LLM capability improvement is hitting a plateau with recent advancements mostly relying on accessing context locally (RAG), or remotely (MCP), with a lot of extra tokens (read: drinking water and energy), being spent prompting models for "reasoning". Foundation-wise, observed improvements are incremental, not exponential.

> able to do most programming tasks, with the limitation being our ability to specify the problem sufficiently well

We've spent 80 years trying to figure that out. I'm not sure why anyone would think we're going to crack this one anytime in the next few years.

eru 12 hours ago | parent [-]

> Foundation-wise, observed improvements are incremental, not exponential.

Incremental gains are fine. I suspect capability of models scales roughly as the logarithm of their training effort.

> (read: drinking water and energy)

Water is not much of a concern in most of the world. And you can cool without using water, if you need to. (And it doesn't have to be drinking water anyway.)

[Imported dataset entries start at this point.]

/-- The miss queue entry of a page, with its ACCESS bit (R380); later misses to the page join it as it stands. -/
def State.missOf (s : State) (dom va core bits : Nat) : State :=
  let page := va / 2 ^ 16 * 2 ^ 16
  s.mapDomain dom fun d =>
    if d.misses.any fun m => m.va = page then d
    else { d with misses := d.misses ++ [{ va := page, access := bits, core := core, hclk := s.clock64 }] }

/-- The miss queue entry of a page that a line needs. -/
def State.missEntry (s : State) (dom va core : Nat) (k : Acc) : State :=
  s.missOf dom va core (match k with | .load => 1 | .store => 2 | .atomic => 4)

/-- Brings in the page of an address that the launch arbiter reads: from the reserve pool, or by a miss queue entry;
whether the arbiter waits for it. It does not for a page that the host has unmapped since it was asked (R60, R146,
R375, R380). The arbiter stands on no core: CORE of the entry is 0 (DESIGN CHOICE, notes/assumptions/69). -/
def State.askPage (s : State) (asid va : Nat) (k : Acc := .load) : State × Bool :=
  let page := va / 2 ^ 16 * 2 ^ 16
  let s := s.ensureMapped asid va
  let d := s.domain asid
  if (d.page va).isSome || !(d.ctxmode.getLsbD 0 && d.alive) || d.asks.contains (page, true) then (s, false)
  else ((s.missEntry asid va 0 k).mapDomain asid fun d =>
    { d with asks := if d.asks.contains (page, false) then d.asks else d.asks ++ [(page, false)] }, true)

/-- Brings in the pages of n bytes for the launch arbiter, n at most 64 KiB. -/
def State.askBytes (s : State) (asid va n : Nat) (k : Acc := .load) : State × Bool :=
  match s.askPage asid va k with
  | (s, true) => (s, true)
  | (s, false) => s.askPage asid (va + n - 1) k

/-- The arbiter waits no longer for the pages of n bytes. -/
def State.answered (s : State) (asid va n : Nat) : State :=
  s.mapDomain asid fun d =>
    { d with asks := d.asks.filter fun a => a.1 / 2 ^ 16 ≠ va / 2 ^ 16 && a.1 / 2 ^ 16 ≠ (va + n - 1) / 2 ^ 16 }

/-! ### Buffer records (R213 to R217) -/

/-- EXTENT. -/
def BufRec.extent (r : BufRec) : Nat := fld r.bits 127 96
/-- STRIDE. -/
def BufRec.stride (r : BufRec) : Nat := fld r.bits 95 72
/-- ESIZE. -/
def BufRec.esize (r : BufRec) : Nat := fld r.bits 70 68
/-- SWZ. -/
def BufRec.swz (r : BufRec) : Nat := fld r.bits 67 66
/-- LEASE. -/
def BufRec.lease (r : BufRec) : Nat := fld r.bits 65 64
/-- LENT. -/
def BufRec.lent (r : BufRec) : Bool := r.bits.getLsbD 63
/-- SPACE: whether it is a stash record. -/
def BufRec.stash (r : BufRec) : Bool := r.bits.getLsbD 62
/-- W. -/
def BufRec.w (r : BufRec) : Bool := r.bits.getLsbD 61
/-- R. -/
def BufRec.r (r : BufRec) : Bool := r.bits.getLsbD 60
/-- OOB. -/
def BufRec.oob (r : BufRec) : Nat := fld r.bits 59 58
/-- BASE. -/
def BufRec.base (r : BufRec) : Nat := fld r.bits 56 0
/-- Ticks of a lease class (R213). -/
def leaseTicks (c : Nat) : Nat := rd 0 [0, 64, 256, 1024] c

/-- Whether a record's bits hold a reserved bit or a reserved code (R213). -/
def badRecord (b : BitVec 128) : Bool :=
  b.getLsbD 71 || b.getLsbD 57 || fld b 70 68 > 4 || fld b 67 66 = 3 || fld b 59 58 = 3

/-- Bytes from element 0 to the end of the last element (R215). -/
def BufRec.span (r : BufRec) : Nat :=
  if r.extent = 0 then 0 else ((r.extent - 1) * r.stride + 1) * 2 ^ r.esize

/-- The byte offset of an element and whether it is in bounds (R215). -/
def BufRec.elemOff (r : BufRec) (i w : Nat) : Nat × Bool :=
  let off := i * r.stride * 2 ^ r.esize
  let inb := i < r.extent && off + w ≤ r.span
  let sw (k : Nat) : Nat := off ^^^ (((off >>> k) % 8) <<< 4)
  (if r.swz = 1 then sw 7 else if r.swz = 2 then sw 10 else off, inb)

/-- Where one lane's access goes, after checks 1 to 5 of R218. -/
inductive Place where
  | trap (code : TrapCode) (addr : Nat)
  /-- Returns 0, or is dropped (R219). -/
  | none
  /-- A virtual address of a domain. -/
  | mem (dom va : Nat)
  /-- A byte of the LSTASH area, or of the thread's own footprint. -/
  | lstash (off : Nat)
  | own (off : Nat)
  deriving DecidableEq, Repr

/-- The mapped windows of a launch-on-core. -/
def LC.mapped (x : LC) : List Window := x.windows.filter (·.mapped)

/-- Bytes of the LSTASH area (R56). -/
def State.lstashSize (s : State) (lc : Nat) : Nat :=
  ((s.launch? (s.lc lc).launch).map fun l => fld l.control 40 32 * 4096).getD 0
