-- ==== Sys2Proof/Machine/Copy.lean ====
section
/-! DEFINITION. The Copy Engine: major 0x34, COPY_COMMAND_START, CERED_LAND and PROXY_ACK (R288, R289,
R291 to R295, R302 to R309). A command moves a line at a step, its checkpoint (R18, R295); CERED reads its source at
its start and lands at CERED_LAND (notes/assumptions/9). -/

namespace Sys2Proof.Machine

/-! ### Issue traps -/

/-- The access traps of a record used as an array of an ESIZE, with STRIDE 1 where asked. -/
def copyRec (r : BufRec) (esize : Nat) (unitStride read write : Bool) : Option TrapCode :=
  firstTrap [(r.esize ≠ esize || (unitStride && r.stride ≠ 1), .ill), ((read && !r.r) || (write && !r.w), .perm)]

/-- Traps with ILL come before those with PERM, and these before span traps (R291). -/
def inOrder (ts : List (Option TrapCode)) : Option TrapCode :=
  let xs := ts.filterMap id
  (xs.find? (· = .ill)) <|> (xs.find? (· = .perm)) <|> xs.head?

/-- A span of bytes or elements that passes an extent, and the placement of its stash bytes (R217). -/
def State.spanBad (s : State) (t : Thread) (r : BufRec) (first n w : Nat) : Option TrapCode :=
  if first + n > r.extent then some .bounds else s.spanTrap t r first n w

/-- The traps of a copy of n bytes (R303). -/
def State.copyTrap (s : State) (t : Thread) (src dst : BufRec) (sidx didx n : Nat) : Option TrapCode :=
  inOrder [copyRec src 0 true true false, copyRec dst 0 true false true, s.spanBad t src sidx n 1,
    s.spanBad t dst didx n 1]

/-- log2 of the bytes of an element of a type: ESIZE of a record of it; packed types have 0. -/
def typeSize (ty : Nat) : Nat := rd 0 [2, 1, 1, 0, 0, 0, 0, 0] ty

/-- Whether a slot is accepted by CEROPE and CEPATCH (R305, R306). -/
def ropeSlotOk (recs : List BufRec) (f : Fmt) : Bool := slotFits recs f [0, 1, 2, 3, 4] [0] && fmtAdj f = 0

/-- What a rotation of rows is given (R305). -/
structure Rope where
  hd : Nat
  trec : BufRec
  drec : BufRec
  srec : BufRec
  d : Fmt
  s : Fmt
  ntok : Nat
  pos0 : Nat
  didx : Nat := 0
  sidx : Nat := 0
  deriving DecidableEq, Repr

/-- The traps of a rotation (R305). -/
def State.ropeTrap (s : State) (t : Thread) (recs : List BufRec) (x : Rope) : Option TrapCode :=
  let n := x.ntok * x.hd
  let ws := 2 ^ typeSize (fmtType x.s)
  let wd := 2 ^ typeSize (fmtType x.d)
  inOrder [firstTrap [(x.hd % 2 ≠ 0 || !ropeSlotOk recs x.d || !ropeSlotOk recs x.s, .ill)],
    copyRec x.srec (typeSize (fmtType x.s)) false true false, copyRec x.drec (typeSize (fmtType x.d)) false false true,
    copyRec x.trec 2 true true false,
    if n = 0 then none else s.spanBad t x.srec x.sidx n ws,
    if n = 0 then none else s.spanBad t x.drec x.didx n wd,
    if n = 0 then none else s.spanBad t x.trec (x.pos0 * x.hd) n 4]

/-- The operands of CEROPE (R305). -/
def Cmd.rope (c : Cmd) (slot src : FSlot) : Rope :=
  { hd := fld c.w2 55 48 + 1, trec := c.rec_ (fld c.w2 47 44), drec := c.rec_ (fld c.w2 43 40),
    srec := c.rec_ (fld c.w2 39 36), d := c.fmt slot, s := c.fmt src, ntok := fld c.w2 15 0,
    pos0 := fld c.w3 31 0 }

/-- The issue traps of CECOPY (R303). -/
def State.cecopyTrap (s : State) (c : Cmd) (t : TReg) (tile : Bool) : Option TrapCode :=
  let n := fld c.w2 31 0
  let sidx := fld c.w3 31 0
  let didx := fld c.w3 63 32
  let dst := c.rec_ (fld c.w2 39 36)
  if tile then
    inOrder [firstTrap [(fld c.w2 63 40 ≠ 0 || fld c.w2 35 32 ≠ 0 || sidx + n > 32768, .ill)],
      copyRec dst 0 true false true, s.spanBad s.cur.old dst didx n 1]
  else
    firstTrap [(fld c.w2 63 40 ≠ 0 || t ≠ 0, .ill)]
      <|> s.copyTrap s.cur.old (c.rec_ (fld c.w2 35 32)) dst sidx didx n
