-- ==== Sys2Proof/Machine/Uniform.lean ====
section
/-! DEFINITION. Uniform words: majors 0x12 to 0x16 (R182, R183), and the random state: major 0x17
(R184 to R186). -/

namespace Sys2Proof.Machine

/-! ### Uniform words -/

/-- WADD: sum modulo 2^64 (R182). -/
def execWadd (d a b : UReg) (s : State) : Host.Outcome State Fault Refusal :=
  .next (s.uniform none true fun s => s.setU d ((s.ureg a) + (s.ureg b)))
/-- WSUB: difference modulo 2^64 (R182). -/
def execWsub (d a b : UReg) (s : State) : Host.Outcome State Fault Refusal :=
  .next (s.uniform none true fun s => s.setU d ((s.ureg a) - (s.ureg b)))
/-- WAND: bitwise (R182). -/
def execWand (d a b : UReg) (s : State) : Host.Outcome State Fault Refusal :=
  .next (s.uniform none true fun s => s.setU d ((s.ureg a) &&& (s.ureg b)))
/-- WOR: bitwise (R182). -/
def execWor (d a b : UReg) (s : State) : Host.Outcome State Fault Refusal :=
  .next (s.uniform none true fun s => s.setU d ((s.ureg a) ||| (s.ureg b)))
/-- WXOR: bitwise (R182). -/
def execWxor (d a b : UReg) (s : State) : Host.Outcome State Fault Refusal :=
  .next (s.uniform none true fun s => s.setU d ((s.ureg a) ^^^ (s.ureg b)))
/-- WSHL: shift left (R182). -/
def execWshl (d a b : UReg) (s : State) : Host.Outcome State Fault Refusal :=
  .next (s.uniform none true fun s => s.setU d (if (s.ureg b).toNat ≥ 64 then 0 else (s.ureg a) <<< (s.ureg b).toNat))
/-- WSHR: logical shift right (R182). -/
def execWshr (d a b : UReg) (s : State) : Host.Outcome State Fault Refusal :=
  .next (s.uniform none true fun s => s.setU d (if (s.ureg b).toNat ≥ 64 then 0 else (s.ureg a) >>> (s.ureg b).toNat))
/-- WMUL: the low 64 bits of the product (R182). -/
def execWmul (d a b : UReg) (s : State) : Host.Outcome State Fault Refusal :=
  .next (s.uniform none true fun s => s.setU d ((s.ureg a) * (s.ureg b)))
/-- WMIN: the smaller signed value (R182). -/
def execWmin (d a b : UReg) (s : State) : Host.Outcome State Fault Refusal :=
  .next (s.uniform none true fun s => s.setU d (if (s.ureg a).toInt ≤ (s.ureg b).toInt then (s.ureg a) else (s.ureg b)))
/-- WMAX: the larger signed value (R182). -/
def execWmax (d a b : UReg) (s : State) : Host.Outcome State Fault Refusal :=
  .next (s.uniform none true fun s => s.setU d (if (s.ureg a).toInt ≤ (s.ureg b).toInt then (s.ureg b) else (s.ureg a)))
/-- WSAR: arithmetic shift right (R182). -/
def execWsar (d a b : UReg) (s : State) : Host.Outcome State Fault Refusal :=
  .next (s.uniform none true fun s => s.setU d ((s.ureg a).sshiftRight (min (s.ureg b).toNat 63)))
/-- VTOW: the value of the lowest lane of Active() (R182). Where a GUARD leaves no lane, w[d] stays as it was (DESIGN CHOICE,
notes/assumptions/76). -/
def execVtow (d : UReg) (a : Src) (s : State) : Host.Outcome State Fault Refusal :=
  .next (s.uniform none true fun s =>
    match lanesOf s.cur.mask with
    | l :: _ => s.setU d ((s.src l a).setWidth 64)
    | [] => s)
/-- WTOV: the low word of a uniform register in each lane of Active() (R182). -/
def execWtov (d : Dst) (a : UReg) (s : State) : Host.Outcome State Fault Refusal :=
  .next (s.laneWise none true fun s => s.setLane .i d fun _ => (s.ureg a).setWidth 32)
/-- WSEL: a where the destination is not 0, else b (R182). -/
def execWsel (d a b : UReg) (s : State) : Host.Outcome State Fault Refusal :=
  .next (s.uniform none true fun s => s.setU d (if (s.ureg d) ≠ 0 then (s.ureg a) else (s.ureg b)))
/-- WCLZ: leading zero bits (R182). -/
def execWclz (d a : UReg) (s : State) : Host.Outcome State Fault Refusal :=
  .next (s.uniform none true fun s => s.setU d (BitVec.ofNat 64 (clzN 64 (s.ureg a).toNat)))
/-- WPOPC: one bits (R182). -/
def execWpopc (d a : UReg) (s : State) : Host.Outcome State Fault Refusal :=
  .next (s.uniform none true fun s => s.setU d (BitVec.ofNat 64 (popN 64 (s.ureg a).toNat)))
/-- WADDI (R183). -/
def execWaddi (d a : UReg) (imm : BitVec 10) (s : State) : Host.Outcome State Fault Refusal :=
  .next (s.uniform none true fun s => s.setU d ((s.ureg a) + imm.signExtend 64))
/-- WMOVI (R183). -/
def execWmovi (d : UReg) (imm : BitVec 17) (s : State) : Host.Outcome State Fault Refusal :=
  .next (s.uniform none true fun s => s.setU d (imm.signExtend 64))
/-- Replaces the 16 bits of a value at a position (R125, R183). -/
def wmovk (x : Dword) (pos : Nat) (imm : BitVec 16) : Dword :=
  (x &&& ~~~ (0xFFFF#64 <<< (16 * pos))) ||| (imm.setWidth 64 <<< (16 * pos))
/-- WMOVK (R183). -/
def execWmovk (d : UReg) (pos : BitVec 2) (imm : BitVec 16) (s : State) : Host.Outcome State Fault Refusal :=
  .next (s.uniform none true fun s => s.setU d (wmovk (s.ureg d) pos.toNat imm))

/-! ### Random numbers (R184 to R186) -/

/-- A draw (R184). -/
def randDraw (seed : Dword) (key ctr : Nat) : Word :=
  let mix (x : Nat) : Nat := (x ^^^ (x / 2 ^ 32)) * 0xD6E8FEB86659FD93 % 2 ^ 64
  let x := (seed.toNat + key * 0x9E3779B97F4A7C15 + ctr * 0xD1B54A32D192ED03) % 2 ^ 64
  let x := mix (mix x)
  BitVec.ofNat 32 (x ^^^ (x / 2 ^ 32))

/-- LOGCORE (R57): the logical core, or the core in normal mode. -/
def State.logcore (s : State) (tid : Nat) : Nat :=
  if s.det tid then (s.lcOf tid).logcore else (s.thread tid).core

/-- The key of a lane (R184). -/
def State.randKey (s : State) (l : Nat) : Nat :=
  s.logcore s.cur.tid * 2 ^ 37 + s.cur.old.waveid.toNat * 2 ^ 5 + l

/-- The draw of a lane. -/
def State.drawOf (s : State) (l : Nat) : Word :=
  randDraw s.cur.old.seed (s.randKey l) (s.cur.old.lane l).ctr.toNat

/-- UInt(x[31:8]) × 2^−24 as FP32, exact (R185). -/
def randFloat (x : Word) : Word := (fp32.arith .rne false (fld x 31 8) (-24)).1 |> w32

/-- RAND32 (R185). -/
def execRand32 (d : Dst) (s : State) : Host.Outcome State Fault Refusal :=
  .next (s.laneWise none false fun s =>
    (s.setLane .i d s.drawOf).mapActive fun _ L => { L with ctr := L.ctr + 1 })
/-- RANDF (R185). -/
def execRandf (d : Dst) (s : State) : Host.Outcome State Fault Refusal :=
  .next (s.laneWise none false fun s =>
    (s.setLane .i d fun l => randFloat (s.drawOf l)).mapActive fun _ L => { L with ctr := L.ctr + 1 })
/-- RSEED: the seed, and every lane's counter 0, whatever its state (R185). -/
def execRseed (a : UReg) (s : State) : Host.Outcome State Fault Refusal :=
  .next (s.uniform none false fun s =>
    s.zeroCtr.mapMe fun t => { t with seed := s.ureg a })
/-- RCTR: reads the counter and moves it (R185). -/
def execRctr (d : Dst) (a : Src) (s : State) : Host.Outcome State Fault Refusal :=
  .next (s.laneWise none false fun s =>
    (s.setLane .i d fun l => (s.cur.old.lane l).ctr).mapActive fun l L => { L with ctr := s.src l a })

end Sys2Proof.Machine
end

Yes, energy is a limiting factor. But the big sink is in training. And we are still getting more energy efficient. At least to reach any given capability level; of course in total we will be spending more and more energy to reach ever higher levels.

majormajor 10 hours ago | parent | prev [-]

> the limitation being our ability to specify the problem sufficiently well

Such has always been the largest issue with software development projects, IMO.

tracker1 16 hours ago | parent | prev [-]

I would think/hope that the code assist LLMs would be optimizing towards supportable/legible code solutions overall. Mostly in that they can at least provide a jumping off point, largely accepting that they more often than not won't be able to produce complete, finished solutions entirely.